# [Exercise]
In the listing below, a line holding "BARE, GOOD with" and a line holding "no port to flush, or" mark the range. Retype both exactly, with all lines between them.

# [Dataset content]
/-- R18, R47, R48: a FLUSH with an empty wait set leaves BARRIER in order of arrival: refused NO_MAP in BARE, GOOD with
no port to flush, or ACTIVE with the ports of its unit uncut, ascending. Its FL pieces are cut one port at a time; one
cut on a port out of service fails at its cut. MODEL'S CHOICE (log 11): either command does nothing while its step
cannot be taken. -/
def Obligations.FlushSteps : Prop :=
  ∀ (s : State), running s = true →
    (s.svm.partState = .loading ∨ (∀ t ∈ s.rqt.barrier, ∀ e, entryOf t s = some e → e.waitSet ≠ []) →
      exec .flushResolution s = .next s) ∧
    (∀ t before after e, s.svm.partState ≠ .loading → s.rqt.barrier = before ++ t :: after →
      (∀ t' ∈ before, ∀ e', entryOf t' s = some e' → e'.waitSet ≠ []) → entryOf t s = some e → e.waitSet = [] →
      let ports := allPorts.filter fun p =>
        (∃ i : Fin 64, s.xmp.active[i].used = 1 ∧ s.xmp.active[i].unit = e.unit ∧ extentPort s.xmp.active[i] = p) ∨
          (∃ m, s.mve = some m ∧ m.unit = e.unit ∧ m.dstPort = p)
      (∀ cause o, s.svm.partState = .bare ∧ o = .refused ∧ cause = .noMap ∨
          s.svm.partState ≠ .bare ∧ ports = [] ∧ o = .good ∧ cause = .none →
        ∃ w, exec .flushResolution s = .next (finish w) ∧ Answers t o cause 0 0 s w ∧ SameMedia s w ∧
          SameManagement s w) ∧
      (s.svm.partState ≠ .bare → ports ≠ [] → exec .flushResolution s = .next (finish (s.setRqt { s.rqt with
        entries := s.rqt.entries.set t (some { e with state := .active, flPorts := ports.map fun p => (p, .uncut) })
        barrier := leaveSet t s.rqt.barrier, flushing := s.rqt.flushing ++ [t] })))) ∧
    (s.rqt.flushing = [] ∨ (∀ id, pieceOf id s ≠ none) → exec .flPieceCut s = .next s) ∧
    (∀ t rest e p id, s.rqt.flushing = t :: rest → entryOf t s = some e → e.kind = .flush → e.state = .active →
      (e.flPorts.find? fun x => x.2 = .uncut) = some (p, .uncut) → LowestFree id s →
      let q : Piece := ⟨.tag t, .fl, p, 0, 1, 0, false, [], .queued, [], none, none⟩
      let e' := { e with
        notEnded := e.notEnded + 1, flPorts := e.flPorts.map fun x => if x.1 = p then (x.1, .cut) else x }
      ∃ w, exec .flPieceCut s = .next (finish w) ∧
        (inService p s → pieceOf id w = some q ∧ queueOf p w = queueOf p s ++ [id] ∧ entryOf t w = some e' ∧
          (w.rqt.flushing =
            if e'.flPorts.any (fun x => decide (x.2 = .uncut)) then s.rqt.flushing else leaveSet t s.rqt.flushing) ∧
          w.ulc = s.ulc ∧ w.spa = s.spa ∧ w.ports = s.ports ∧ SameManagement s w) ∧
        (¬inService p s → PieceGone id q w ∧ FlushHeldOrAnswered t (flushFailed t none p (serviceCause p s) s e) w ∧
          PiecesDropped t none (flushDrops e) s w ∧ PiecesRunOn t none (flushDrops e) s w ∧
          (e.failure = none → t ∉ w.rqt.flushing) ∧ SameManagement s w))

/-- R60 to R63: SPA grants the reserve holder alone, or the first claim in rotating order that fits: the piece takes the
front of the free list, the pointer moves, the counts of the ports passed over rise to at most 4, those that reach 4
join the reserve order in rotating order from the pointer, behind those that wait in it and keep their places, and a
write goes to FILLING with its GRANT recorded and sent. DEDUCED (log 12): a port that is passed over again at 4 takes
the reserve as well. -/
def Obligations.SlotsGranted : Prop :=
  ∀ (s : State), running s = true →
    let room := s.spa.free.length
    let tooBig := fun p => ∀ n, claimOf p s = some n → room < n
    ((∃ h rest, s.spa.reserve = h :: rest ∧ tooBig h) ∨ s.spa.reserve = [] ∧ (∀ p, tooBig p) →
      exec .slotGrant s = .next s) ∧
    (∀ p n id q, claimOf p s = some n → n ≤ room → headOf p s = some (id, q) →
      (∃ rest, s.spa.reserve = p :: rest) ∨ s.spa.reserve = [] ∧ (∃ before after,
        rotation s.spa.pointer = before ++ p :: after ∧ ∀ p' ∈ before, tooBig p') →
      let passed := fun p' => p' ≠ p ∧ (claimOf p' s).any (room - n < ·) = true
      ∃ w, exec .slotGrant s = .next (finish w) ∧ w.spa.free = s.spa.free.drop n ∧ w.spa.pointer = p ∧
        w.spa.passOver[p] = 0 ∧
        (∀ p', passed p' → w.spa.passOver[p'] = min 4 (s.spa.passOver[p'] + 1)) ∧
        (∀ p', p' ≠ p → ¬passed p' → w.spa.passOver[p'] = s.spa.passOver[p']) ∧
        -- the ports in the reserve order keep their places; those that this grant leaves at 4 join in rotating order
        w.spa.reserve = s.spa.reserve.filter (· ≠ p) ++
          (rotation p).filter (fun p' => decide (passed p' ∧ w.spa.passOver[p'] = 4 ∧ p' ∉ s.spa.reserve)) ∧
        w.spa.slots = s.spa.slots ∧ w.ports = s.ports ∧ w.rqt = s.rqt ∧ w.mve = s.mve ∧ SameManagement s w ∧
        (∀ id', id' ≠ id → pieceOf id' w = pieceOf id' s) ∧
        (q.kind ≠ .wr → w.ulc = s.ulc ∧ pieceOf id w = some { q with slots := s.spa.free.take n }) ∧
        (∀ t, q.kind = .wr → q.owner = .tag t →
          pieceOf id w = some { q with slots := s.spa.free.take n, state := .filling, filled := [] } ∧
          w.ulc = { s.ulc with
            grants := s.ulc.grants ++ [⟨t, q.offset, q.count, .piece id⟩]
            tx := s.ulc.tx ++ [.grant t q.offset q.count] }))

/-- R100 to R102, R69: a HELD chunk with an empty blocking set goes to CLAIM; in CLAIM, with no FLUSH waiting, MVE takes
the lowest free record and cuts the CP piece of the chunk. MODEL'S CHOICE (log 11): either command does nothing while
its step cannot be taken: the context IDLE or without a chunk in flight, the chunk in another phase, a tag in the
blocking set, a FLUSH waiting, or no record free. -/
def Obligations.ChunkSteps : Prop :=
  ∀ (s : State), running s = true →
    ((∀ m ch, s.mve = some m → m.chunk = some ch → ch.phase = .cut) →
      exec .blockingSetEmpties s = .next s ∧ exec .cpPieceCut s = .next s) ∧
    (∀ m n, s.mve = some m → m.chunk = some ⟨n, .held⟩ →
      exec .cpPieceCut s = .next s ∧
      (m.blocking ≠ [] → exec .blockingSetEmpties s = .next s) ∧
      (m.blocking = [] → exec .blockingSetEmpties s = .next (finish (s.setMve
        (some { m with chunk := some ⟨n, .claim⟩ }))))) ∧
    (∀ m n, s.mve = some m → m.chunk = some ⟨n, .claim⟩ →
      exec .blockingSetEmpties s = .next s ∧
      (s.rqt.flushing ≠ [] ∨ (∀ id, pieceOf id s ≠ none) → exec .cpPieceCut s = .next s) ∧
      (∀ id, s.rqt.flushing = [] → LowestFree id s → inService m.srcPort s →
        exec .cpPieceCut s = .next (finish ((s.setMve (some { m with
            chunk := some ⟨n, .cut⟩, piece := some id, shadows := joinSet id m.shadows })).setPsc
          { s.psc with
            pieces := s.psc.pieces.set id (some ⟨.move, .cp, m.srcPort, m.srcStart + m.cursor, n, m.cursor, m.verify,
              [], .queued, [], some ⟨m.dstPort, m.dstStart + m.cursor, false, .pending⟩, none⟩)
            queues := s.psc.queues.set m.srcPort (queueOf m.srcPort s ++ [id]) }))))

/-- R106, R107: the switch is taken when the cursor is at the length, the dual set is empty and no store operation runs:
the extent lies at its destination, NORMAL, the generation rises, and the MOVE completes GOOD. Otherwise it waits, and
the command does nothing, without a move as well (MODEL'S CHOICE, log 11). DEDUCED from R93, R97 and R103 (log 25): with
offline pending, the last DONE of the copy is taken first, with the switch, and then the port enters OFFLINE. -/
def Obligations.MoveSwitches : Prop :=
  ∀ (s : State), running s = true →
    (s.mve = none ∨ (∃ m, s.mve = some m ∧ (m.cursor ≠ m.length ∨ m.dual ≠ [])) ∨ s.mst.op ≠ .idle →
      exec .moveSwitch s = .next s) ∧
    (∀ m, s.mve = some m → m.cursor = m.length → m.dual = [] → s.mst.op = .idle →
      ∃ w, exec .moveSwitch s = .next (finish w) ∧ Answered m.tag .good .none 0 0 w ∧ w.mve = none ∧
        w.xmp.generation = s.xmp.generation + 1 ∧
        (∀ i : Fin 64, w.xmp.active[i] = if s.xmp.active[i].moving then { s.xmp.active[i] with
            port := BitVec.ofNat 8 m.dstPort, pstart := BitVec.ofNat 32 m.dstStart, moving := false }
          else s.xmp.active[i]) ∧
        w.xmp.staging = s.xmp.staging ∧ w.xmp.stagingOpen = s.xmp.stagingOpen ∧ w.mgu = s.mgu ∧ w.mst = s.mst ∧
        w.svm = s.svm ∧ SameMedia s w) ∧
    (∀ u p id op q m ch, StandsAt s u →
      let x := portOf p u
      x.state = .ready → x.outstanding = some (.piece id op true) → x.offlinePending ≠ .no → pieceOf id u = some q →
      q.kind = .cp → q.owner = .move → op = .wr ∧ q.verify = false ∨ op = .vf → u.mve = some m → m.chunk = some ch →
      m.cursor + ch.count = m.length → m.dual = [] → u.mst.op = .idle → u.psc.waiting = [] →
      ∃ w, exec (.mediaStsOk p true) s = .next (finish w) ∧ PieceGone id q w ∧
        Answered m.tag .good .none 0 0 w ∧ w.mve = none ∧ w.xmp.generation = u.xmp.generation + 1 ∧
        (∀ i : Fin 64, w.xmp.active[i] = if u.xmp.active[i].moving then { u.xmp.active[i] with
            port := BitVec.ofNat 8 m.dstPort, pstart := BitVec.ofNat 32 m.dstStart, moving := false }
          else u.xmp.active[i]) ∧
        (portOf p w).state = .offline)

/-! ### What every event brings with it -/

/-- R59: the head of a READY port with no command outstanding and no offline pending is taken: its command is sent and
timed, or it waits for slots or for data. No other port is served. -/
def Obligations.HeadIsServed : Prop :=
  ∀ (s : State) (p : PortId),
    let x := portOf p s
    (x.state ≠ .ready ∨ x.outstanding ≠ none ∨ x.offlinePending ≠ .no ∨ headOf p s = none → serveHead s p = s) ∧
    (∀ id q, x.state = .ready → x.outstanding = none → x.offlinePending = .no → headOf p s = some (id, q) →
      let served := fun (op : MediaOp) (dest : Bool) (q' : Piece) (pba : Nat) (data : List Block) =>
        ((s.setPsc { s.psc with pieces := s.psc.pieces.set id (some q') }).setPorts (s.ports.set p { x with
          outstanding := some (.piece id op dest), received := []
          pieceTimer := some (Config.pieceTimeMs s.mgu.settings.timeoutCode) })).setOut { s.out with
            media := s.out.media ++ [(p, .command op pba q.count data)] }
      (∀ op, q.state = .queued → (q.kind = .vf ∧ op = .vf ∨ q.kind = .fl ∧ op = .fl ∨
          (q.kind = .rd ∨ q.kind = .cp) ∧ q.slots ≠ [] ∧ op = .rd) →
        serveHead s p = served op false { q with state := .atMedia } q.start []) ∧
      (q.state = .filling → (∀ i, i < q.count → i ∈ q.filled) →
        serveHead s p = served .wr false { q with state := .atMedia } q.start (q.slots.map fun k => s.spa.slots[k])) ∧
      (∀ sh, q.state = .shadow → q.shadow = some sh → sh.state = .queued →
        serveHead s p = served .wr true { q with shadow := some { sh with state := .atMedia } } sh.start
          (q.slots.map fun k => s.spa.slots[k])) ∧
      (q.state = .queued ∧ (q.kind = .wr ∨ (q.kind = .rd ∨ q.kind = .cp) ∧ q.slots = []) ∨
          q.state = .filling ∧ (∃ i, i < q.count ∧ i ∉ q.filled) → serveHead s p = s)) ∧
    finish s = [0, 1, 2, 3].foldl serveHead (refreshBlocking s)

...

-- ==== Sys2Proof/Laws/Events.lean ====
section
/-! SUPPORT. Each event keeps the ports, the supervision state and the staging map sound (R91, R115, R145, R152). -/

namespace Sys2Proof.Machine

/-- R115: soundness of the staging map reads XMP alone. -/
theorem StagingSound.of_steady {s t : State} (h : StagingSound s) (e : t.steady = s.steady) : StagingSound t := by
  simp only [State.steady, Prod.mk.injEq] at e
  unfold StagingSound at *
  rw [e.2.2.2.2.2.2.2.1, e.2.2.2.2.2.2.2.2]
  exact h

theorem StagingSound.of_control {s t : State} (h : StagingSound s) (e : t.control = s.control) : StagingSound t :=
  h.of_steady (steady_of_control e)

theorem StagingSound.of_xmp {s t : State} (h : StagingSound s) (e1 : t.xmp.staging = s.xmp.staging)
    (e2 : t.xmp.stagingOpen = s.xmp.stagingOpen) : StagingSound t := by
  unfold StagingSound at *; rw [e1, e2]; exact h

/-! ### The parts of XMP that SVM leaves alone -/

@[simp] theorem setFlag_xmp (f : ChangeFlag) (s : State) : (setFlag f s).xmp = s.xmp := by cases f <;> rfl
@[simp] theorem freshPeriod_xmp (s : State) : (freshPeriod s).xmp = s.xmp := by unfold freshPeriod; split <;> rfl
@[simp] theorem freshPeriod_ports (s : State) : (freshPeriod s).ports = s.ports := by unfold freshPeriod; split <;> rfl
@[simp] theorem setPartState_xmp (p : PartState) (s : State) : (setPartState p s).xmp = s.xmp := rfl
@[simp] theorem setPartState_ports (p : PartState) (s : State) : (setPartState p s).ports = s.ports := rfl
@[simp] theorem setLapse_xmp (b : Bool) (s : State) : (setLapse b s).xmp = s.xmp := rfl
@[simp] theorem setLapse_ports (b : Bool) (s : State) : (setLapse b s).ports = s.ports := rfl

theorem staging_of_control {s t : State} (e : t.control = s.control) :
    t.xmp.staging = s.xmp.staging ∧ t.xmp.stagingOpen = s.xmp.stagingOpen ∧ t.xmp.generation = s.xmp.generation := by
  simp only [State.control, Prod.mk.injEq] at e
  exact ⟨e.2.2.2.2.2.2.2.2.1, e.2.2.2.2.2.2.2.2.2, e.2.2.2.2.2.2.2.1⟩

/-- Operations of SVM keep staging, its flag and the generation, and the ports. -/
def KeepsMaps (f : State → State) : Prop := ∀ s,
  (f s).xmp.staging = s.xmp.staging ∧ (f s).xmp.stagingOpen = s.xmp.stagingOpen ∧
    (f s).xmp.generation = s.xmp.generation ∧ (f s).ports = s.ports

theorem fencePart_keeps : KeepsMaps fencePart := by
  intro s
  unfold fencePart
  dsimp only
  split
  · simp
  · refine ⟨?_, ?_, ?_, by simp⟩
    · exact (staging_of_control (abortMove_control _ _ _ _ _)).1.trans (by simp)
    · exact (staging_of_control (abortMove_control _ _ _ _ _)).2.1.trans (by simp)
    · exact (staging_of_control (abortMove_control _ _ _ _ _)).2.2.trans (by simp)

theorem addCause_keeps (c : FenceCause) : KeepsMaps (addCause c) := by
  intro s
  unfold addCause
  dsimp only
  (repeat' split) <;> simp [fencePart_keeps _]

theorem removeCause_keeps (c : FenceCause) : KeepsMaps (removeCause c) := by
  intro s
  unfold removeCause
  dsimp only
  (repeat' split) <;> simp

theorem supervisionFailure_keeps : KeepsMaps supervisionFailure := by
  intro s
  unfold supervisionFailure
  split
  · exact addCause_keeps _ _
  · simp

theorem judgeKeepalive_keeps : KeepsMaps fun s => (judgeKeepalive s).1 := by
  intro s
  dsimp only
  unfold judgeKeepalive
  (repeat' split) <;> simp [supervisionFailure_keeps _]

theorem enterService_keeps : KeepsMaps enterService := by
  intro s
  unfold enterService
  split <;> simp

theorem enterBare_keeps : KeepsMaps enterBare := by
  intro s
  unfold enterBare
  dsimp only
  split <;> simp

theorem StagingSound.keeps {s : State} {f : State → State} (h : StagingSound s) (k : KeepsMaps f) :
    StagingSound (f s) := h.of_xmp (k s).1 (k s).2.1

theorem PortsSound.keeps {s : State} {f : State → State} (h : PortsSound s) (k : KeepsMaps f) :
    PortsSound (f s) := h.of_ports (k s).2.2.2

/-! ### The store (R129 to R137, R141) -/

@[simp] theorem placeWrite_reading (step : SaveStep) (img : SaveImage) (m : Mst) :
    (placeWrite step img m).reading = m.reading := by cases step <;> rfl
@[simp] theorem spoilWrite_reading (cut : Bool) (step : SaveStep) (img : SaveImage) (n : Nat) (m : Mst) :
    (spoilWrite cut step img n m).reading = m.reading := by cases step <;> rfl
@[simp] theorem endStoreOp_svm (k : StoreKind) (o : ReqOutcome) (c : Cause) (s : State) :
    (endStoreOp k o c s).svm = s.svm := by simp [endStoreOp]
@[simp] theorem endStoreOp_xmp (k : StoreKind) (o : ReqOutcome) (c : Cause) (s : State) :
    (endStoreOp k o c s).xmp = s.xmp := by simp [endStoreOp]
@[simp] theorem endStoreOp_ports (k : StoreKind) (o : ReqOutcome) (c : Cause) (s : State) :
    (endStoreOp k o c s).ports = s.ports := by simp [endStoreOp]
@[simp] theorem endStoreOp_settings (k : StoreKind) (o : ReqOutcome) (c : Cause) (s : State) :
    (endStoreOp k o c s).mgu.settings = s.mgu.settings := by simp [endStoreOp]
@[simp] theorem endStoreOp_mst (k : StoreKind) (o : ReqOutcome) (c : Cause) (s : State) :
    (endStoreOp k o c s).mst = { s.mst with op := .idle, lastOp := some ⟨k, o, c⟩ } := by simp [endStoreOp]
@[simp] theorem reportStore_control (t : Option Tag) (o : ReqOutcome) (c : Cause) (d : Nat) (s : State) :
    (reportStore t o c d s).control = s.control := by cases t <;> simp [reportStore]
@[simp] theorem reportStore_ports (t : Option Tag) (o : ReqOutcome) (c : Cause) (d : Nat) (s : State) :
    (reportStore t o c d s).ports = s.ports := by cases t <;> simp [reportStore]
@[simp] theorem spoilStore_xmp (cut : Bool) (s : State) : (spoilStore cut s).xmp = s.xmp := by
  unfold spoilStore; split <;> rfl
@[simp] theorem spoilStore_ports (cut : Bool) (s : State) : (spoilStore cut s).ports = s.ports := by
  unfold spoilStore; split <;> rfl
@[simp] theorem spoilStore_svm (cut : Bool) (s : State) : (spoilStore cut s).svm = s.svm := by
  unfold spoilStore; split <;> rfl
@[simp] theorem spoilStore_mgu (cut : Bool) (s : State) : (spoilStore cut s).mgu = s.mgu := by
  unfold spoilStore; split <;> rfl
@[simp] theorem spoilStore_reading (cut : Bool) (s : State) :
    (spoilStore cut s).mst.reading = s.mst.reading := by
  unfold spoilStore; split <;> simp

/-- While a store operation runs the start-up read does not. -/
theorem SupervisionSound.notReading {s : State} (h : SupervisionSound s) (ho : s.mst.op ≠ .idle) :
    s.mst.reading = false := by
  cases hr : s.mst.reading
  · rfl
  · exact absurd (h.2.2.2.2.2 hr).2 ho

# [Solution to this exercise]
/-- R18, R47, R48: a FLUSH with an empty wait set leaves BARRIER in order of arrival: refused NO_MAP in BARE, GOOD with
no port to flush, or ACTIVE with the ports of its unit uncut, ascending. Its FL pieces are cut one port at a time; one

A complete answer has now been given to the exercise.